TASK ITEM: Going through the entries below, count each line that holds "tkTestRow" and give only the total.

[Saved entries]
——————
-- ==== Sys2Proof/Machine/Tinker.lean ====
section
/-! DEFINITION. The background memory test (R421 to R426). -/

namespace Sys2Proof.Machine

def tink0 : Tink := ⟨0, [], none, false, 0⟩
def setTk (d : Dev) (x : Tink) : Dev := { d with tk := x }

/-- Rows of a pass, and with the spares. -/
def passRows : Nat := 196608
def passEnd : Nat := passRows + 256

/-- What stands at a place of the pass, if it is tested: rows of banks that are ON, then unused spares that are not retired. -/
def tkAt (d : Dev) (pos : Nat) : Option (Nat × Nat × Bool) :=
  if pos < passRows then (if bankOn d (pos % 32) then some (pos % 32, pos / 32, false) else none)
  else
    let b := (pos - passRows) / 8
    let k := (pos - passRows) % 8
    if bankOn d b && !spareUsed d b k && !spareRetired d b k then some (b, k, true) else none

/-- The next place of the pass that is tested, from a place on. -/
def tkSeek (d : Dev) : Nat → Nat → Option (Nat × (Nat × Nat × Bool))
  | 0, _ => none
  | f + 1, pos => match tkAt d pos with
    | some x => some (pos, x)
    | none => tkSeek d f (pos + 1)

/-- A complete pass: counted, its duration kept, the next one starts (R421). -/
def tkPassEnd (d : Dev) : Dev :=
  let d := wrN (bump d TK_PASS_CNT) TK_PASS_MS (optMs d - d.tk.passAt)
  setTk d { d.tk with pos := 0, passAt := optMs d }

/-- The next row of the pass goes under test. -/
def tkPassRow (d : Dev) : Dev :=
  match tkSeek d (passEnd - d.tk.pos) d.tk.pos with
  | some (pos, x) => setTk d { d.tk with pos := pos + 1, testing := some x }
  | none => d

/-- TINKER_ROW_TEST: the out-of-turn queue first, then the pass. A queued row of a bank that is not ON is skipped (R424). -/
def tkTest (d : Dev) : Dev :=
  if rdBit d (tkBase + BLK_CTRL) 0 = false ∨ d.tk.fault ∨ d.tk.testing.isSome then d
  else match d.tk.queue with
    | (b, row) :: rest =>
      let d := setTk d { d.tk with queue := rest }
      if bankOn d b then setTk d { d.tk with testing := some (b, row, false) } else tkPassRow d
    | [] => tkPassRow d

/-- The lowest spare of a bank that is neither used nor retired. -/
def freeSpare (d : Dev) (b : Nat) : Option Nat := (List.range 8).find? (fun k => !spareUsed d b k && !spareRetired d b k)

/-- ROW_REPAIR (R423). A spare in use that fails is retired with its row's old entry (log entry 20). -/
def rowRepair (d : Dev) (b row : Nat) : Dev :=
  let old := (List.range 8).filter (fun k => spareUsed d b k && !spareRetired d b k && fld (rd d (MB_MAP b k)) 12 0 == row)
  let d := bump d TK_FAIL_CNT
  match freeSpare d b with
  | some k =>
    let d := old.foldl (fun d k => wrBit d (MB_MAP b k) 16 true) d
    let d := wrN d (MB_MAP b k) (row + 2 ^ 15)
    fieldFault (bump d (MB_REPAIR_CNT b)) (.mb b) (Config.faultCode 2) row 0
  | none => fieldFault (bump (wrBit d (MB_STAT b) 8 true) TK_NOSPARE_CNT) (.mb b) (Config.faultCode 3) row 0

/-- TINKER_ROW_DONE: restore and release; a failed row is repaired, a failed spare retired; the pass ends after its last test. -/
def tkDone (d : Dev) (failed : Bool) : Dev :=
  match d.tk.testing with
  | none => d
  | some (b, n, spare) =>
    let d := if !failed then d
      else if spare then bump (wrBit d (MB_MAP b n) 16 true) TK_FAIL_CNT
      else rowRepair d b n
    let d := setTk d { d.tk with testing := none }
    match tkSeek d (passEnd - d.tk.pos) d.tk.pos with
    | some _ => d
    | none => tkPassEnd d

/-- TEST_ROW: refused for a bank that is not ON or a row out of range. -/
def tkTestRow (d : Dev) (b row : Nat) : Dev :=
  if bankOn d b = false ∨ 6143 < row then err d .tk 0x1211 TK_CMD else queueRow d b row

/-- RESTART_PASS: the pass starts anew; a row under test completes. -/
def tkRestart (d : Dev) : Dev := setTk d { d.tk with pos := 0, passAt := optMs d }

def tkNop (d : Dev) : Dev := d

/-- A write of TK_CMD. -/
def tkCommand (d : Dev) (v : W32) : Dev :=
  match fld v 1 0 with
  | 0 => tkNop d
  | 1 => tkTestRow d (fld v 8 4) (fld v 31 16)
  | 2 => tkRestart d
  | _ => err d .tk 0x1212 TK_CMD

/-- The 64-bit words of a bank row, as words of the window (R417). -/
def rowWord (d : Dev) (b row k : Nat) : Nat :=
  b / ilvW d * (segBytes d / 8) + (row * 32 + k) * ilvW d + b % ilvW d

/-- TINKER_BUFFER_UE (R426): the affected words of the row (mask) are restored as uncorrectable; Tinker enters FAULT. -/
def tkBufferUe (d : Dev) (mask : Nat) : Dev :=
  match d.tk.testing with
  | none => d
  | some (b, n, spare) =>
    let bad := if spare then [] else ((List.range 32).filter (fun k => mask.testBit k)).map (rowWord d b n)
    let d := { d with poison := bad.filter (fun w => !d.poison.contains w) ++ d.poison }
    fieldFaultAt (setTk d { d.tk with testing := none, fault := true }) 397 .tk (Config.faultCode 4) 0 0

/-- A write of TK_PACE or TK_CMD. -/
def tkWrite (d : Dev) (off : Nat) (v : W32) : Dev :=
  if off = 0x100 then
    if fld v 13 0 < 20 ∨ 10000 < fld v 13 0 then err d .tk 5 TK_PACE else wrN d TK_PACE (fld v 13 0)
  else if off = 0x108 then tkCommand d v
  else d

/-- Tinker after a reset: the row under test has been restored (R425). -/
def tkReset (d : Dev) : Dev := setTk d { tink0 with passAt := optMs d }

/-- TK_STAT. -/
def tkStat (d : Dev) : Nat :=
  let st := if d.tk.fault then 2 else if rdBit d (tkBase + BLK_CTRL) 0 ∨ d.tk.testing.isSome then 1 else 0
  let here := match d.tk.testing with
    | some (b, n, _) => b * 2 ^ 8 + n * 2 ^ 13
    | none => 0
  st + 4 * b2n (decide (passRows ≤ d.tk.pos)) + here

end Sys2Proof.Machine
end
——————
OUTPUT: 2